Солнце осколками. Сияющие спицы света. Лучи солнца бьют в море, разбиваются и превращаются в свет моря, волносвет, водосвет. Он как волна во внешнем мире, но превращается в частицу у мя в голове, через глаза, и ёб твою мать, страшно подумать, что было б, если б я потерял глаз, а не руку; больше не видеть двойного копья солнца. Больше не мигать, не щуриться, когда оно бьет в тебя от воды, стекла или хрома.

Такой свет бывает у мя в снах. Вечно етот на миг ослепляющий свет у мя в снах. Я чувствую, он напитывает мя, этот белый свет от моря; становится частью мя — как фотоны в ядре, вокруг которого вдали крутятся электроны. Ядро — с пятипенсовик, электрон — за две мили от него. Мы — твари из света и пустоты, яркий свет у мя в глазах, пустота у мя в рукаве, и то и другое — у мя в мозгу.

Сворачиваю с портовой дороги на Пен-ир-Ангор. Вонь помойки словно удар, густой сырный смрад. Сажусь на скамью у старого дота времен Второй мировой, выкурить бычок, прежде чем идти дальше, погружаясь в этот запах.

Здесь чувствуешь некое родство, в етом свете, с етим светом. Близость, типа. Он всегда здесь, отраженный от моря, он дает те опору, какую-то определенность. Сто двадцать пять миллионов палочек и колбочек у нас в глазах, пятая часть мозга занимается только видимым миром, сетчатка — прямое продолжение мозга, палочки реагируют на тусклый свет, не умея различать цвета, а колбочки улавливают длины волн, означающие цвет, радугу, типа, ловят эту штуку, волну-частицу, летящую со скоростью 186,282 миль в секунду, и те огромные расстояния, что она покрывает, чтобы дойти до нас, непостижимое пространство, что она приносит. Что я хочу сказать, вы можете услышать или учуять луны Юпитера? Млечный Путь? Что слышно на пылающем Солнце, пахнет ли там пеплом?

Но есть способы поймать свет: узкая щель змеи, черные выпученные соты мухи, наши собственные странные студенистые шары. Свет меж нами и всем прочим, сквозь свет нам приходится глядеть на мир; как вон те горы, дальше по берегу, они кажутся мне синеватыми, потому как меж ними и мной — небо. Воздухосвет. Я гляжу на ети горы через массу синего воздуха.

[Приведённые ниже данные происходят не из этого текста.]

-- ==== Sys2Proof/Machine/Platform.lean ====
section
/-! DEFINITION. The core on any bus: the open parameter BUS of 00_scope.md rule R5 as an argument. The core
"performs exactly the accesses of rules R59 and R62, each exactly once" (20_memory.md rule R61), so a step is
its fetch accesses, its data reads, the instruction on the bytes they gave, and its data writes. `step`
is the core on the reference bus. -/

namespace Sys2Proof.Machine

/-- A memory bus: the four operations the core requires, over a platform's state `M`. Each access may change
that state and each always answers (20_memory.md rules R50 to R54, R61). A word access is one
transaction, so no order of its bytes is fixed here. -/
structure Bus (M : Type) where
  readByte : Word → M → Byte × M
  readWord : Word → M → Word × M
  writeByte : Word → Byte → M → M
  writeWord : Word → Word → M → M

/-- The reference bus: the flat array, no side effects (20_memory.md rules R50 to R54). -/
def referenceBus : Bus Memory where
  readByte addr m := (Memory.read m addr.toNat, m)
  readWord addr m := (mkWord (Memory.read m (addr + 1).toNat) (Memory.read m addr.toNat), m)
  writeByte addr v m := Memory.write m addr.toNat v
  writeWord addr w m := Memory.write (Memory.write m addr.toNat (lo8 w)) (addr + 1).toNat (hi8 w)

/-- The core's own state: memory is the bus's, not the core's (10_state.md rules R20 to R39). -/
def State.bare (s : State) : State := { s with mem := [] }

/-- The core and the reference bus's memory, apart. -/
def State.apart (s : State) : State × Memory := (s.bare, s.mem)

variable {M : Type}

/-- The fetch accesses at PC, in order: the record, the bytes it takes, and the bus after
(20_memory.md rule R62, 30_encoding.md rule R86). -/
def fetchOn (bus : Bus M) (pc : Word) (m : M) : (Instr × Nat) × M :=
  let op := bus.readByte pc m
  match lookup op.1 with
  | .plain i => ((i, 1), op.2)
  | .imm8 k => let b := bus.readByte (pc + 1) op.2; ((k b.1, 2), b.2)
  | .imm16 k => let w := bus.readWord (pc + 1) op.2; ((k w.1, 3), w.2)
  | .prefixed => let b := bus.readByte (pc + 1) op.2; ((cbLookup b.1, 2), b.2)

/-- One data read: the core with the bytes the bus answered, and the bus after. A write waits. -/
def serveRead (bus : Bus M) (p : State × M) : Access → State × M
  | .readByte addr => let r := bus.readByte addr p.2; (p.1.writeByte addr r.1, r.2)
  | .readWord addr => let r := bus.readWord addr p.2; (p.1.writeWord addr r.1, r.2)
  | .writeByte _ => p
  | .writeWord _ => p

/-- One data write, of the bytes the instruction left at its address. A read was served before. -/
def serveWrite (bus : Bus M) (done : State) (m : M) : Access → M
  | .readByte _ => m
  | .readWord _ => m
  | .writeByte addr => bus.writeByte addr (done.readByte addr) m
  | .writeWord addr => bus.writeWord addr (done.readWord addr) m

/-- One instruction on a bus: the reads of 20_memory.md rule R59, its meaning on what they gave, then the
writes; "a read before a write where both occur" (rule R62). -/
def runOn (bus : Bus M) (i : Instr) (core : State) (m : M) : StepOutcome (State × M) :=
  let accesses := dataAccesses i core
  let given := accesses.foldl (serveRead bus) (core.bare, m)
  match exec i given.1 with
  | .next done => .next (done.bare, accesses.foldl (serveWrite bus done) given.2)
  | .fault r => .fault r.reason (r.after.bare, given.2)
  | .refused r => .unmodelled r

/-- One step of the core on a bus (60_exceptions.md rule R270, 00_scope.md rule R5). -/
def stepOn (bus : Bus M) (core : State) (m : M) : StepOutcome (State × M) :=
  gate core (core.bare, m)
    (let f := fetchOn bus core.pc m
     runOn bus f.1.1 (core.advancePc f.1.2) f.2)

/-- The `execute` port of the core on a bus; an ill-formed record makes no access
(60_exceptions.md rule R271, 00_scope.md rule R5). -/
def executeOn (bus : Bus M) (i : Instr) (core : State) (m : M) : StepOutcome (State × M) :=
  gate core (core.bare, m)
    (if i.wellFormed then runOn bus i core m
     else .fault (.illegalInstruction i) ({ core.bare with fault := some (.illegalInstruction i) }, m))

/-- An outcome with what it leaves sent through a function. -/
def StepOutcome.map {σ τ : Type} (f : σ → τ) : StepOutcome σ → StepOutcome τ
  | .next s => .next (f s)
  | .fault r s => .fault r (f s)
  | .held => .held
  | .unmodelled r => .unmodelled r

end Sys2Proof.Machine
end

Все будет в порядке. Все устаканится.

Щелчком сбрасываю окурок в залив. Чайки сварливо кидаются на него, потом, убедившись, что ето не еда, сваливают прочь с руганью. Смешные лапки болтаются, вроде ломтиков вареной ветчины. Етот ливерпудель, Колм, однажды рассказал, что нашел в заливе труп, мертвую бабу, типа. Так он про нее сказал; вся раздулась, мягкая, «как брынза, бля» — его точные слова. У чаек точно был праздник, бля. Могу себе представить, как они радовались. Колм, если честно, тоже, похоже, радовался; Колм, он любит чернуху. Походу, он просто обожает все мрачное в жизни. Я с ним давно не виделся; если честно, я его избегал, в смысле — он слишком активно вводит во искушение, да, по правде сказать, не так уж близко я с ним знаком, но все же мы должны были сталкиваться в городе время от времени, нет? А может, он свалил, как его подружка. Та безумная алкашка, Мэред. Она вроде смылась год или два назад. Кажется, все сваливают рано или поздно.

Назад к дороге, ведущей на свалку, вонь все гуще. Сегодня солнечно, но холодно; зима еще упирается, и на севере, над Кадер Идрисом, видны большие черные тучи. Культя у мя в рукаве начинает пульсировать, но я ничё не могу сделать кроме как не обращать внимания, так что я вперяюсь в вершину Пен Динаса, в памятник, что стоит там, на самом верху, его построил однорукий мужик, ветеран наполеоновских войн. Он сам поднял туда наверх на телеге все камни и раствор — ну, он сам и пара осликов, типа. Но все ж это не фунт изюму: построить опалубку, смешать раствор, уложить ети здоровые камни, и все одной рукой. Удивительно, бля, честное слово. Поразительно, чего только не придумают, чего только не делают, лишь бы выжить. Верно, мистер Солт? Да, вы-то знаете.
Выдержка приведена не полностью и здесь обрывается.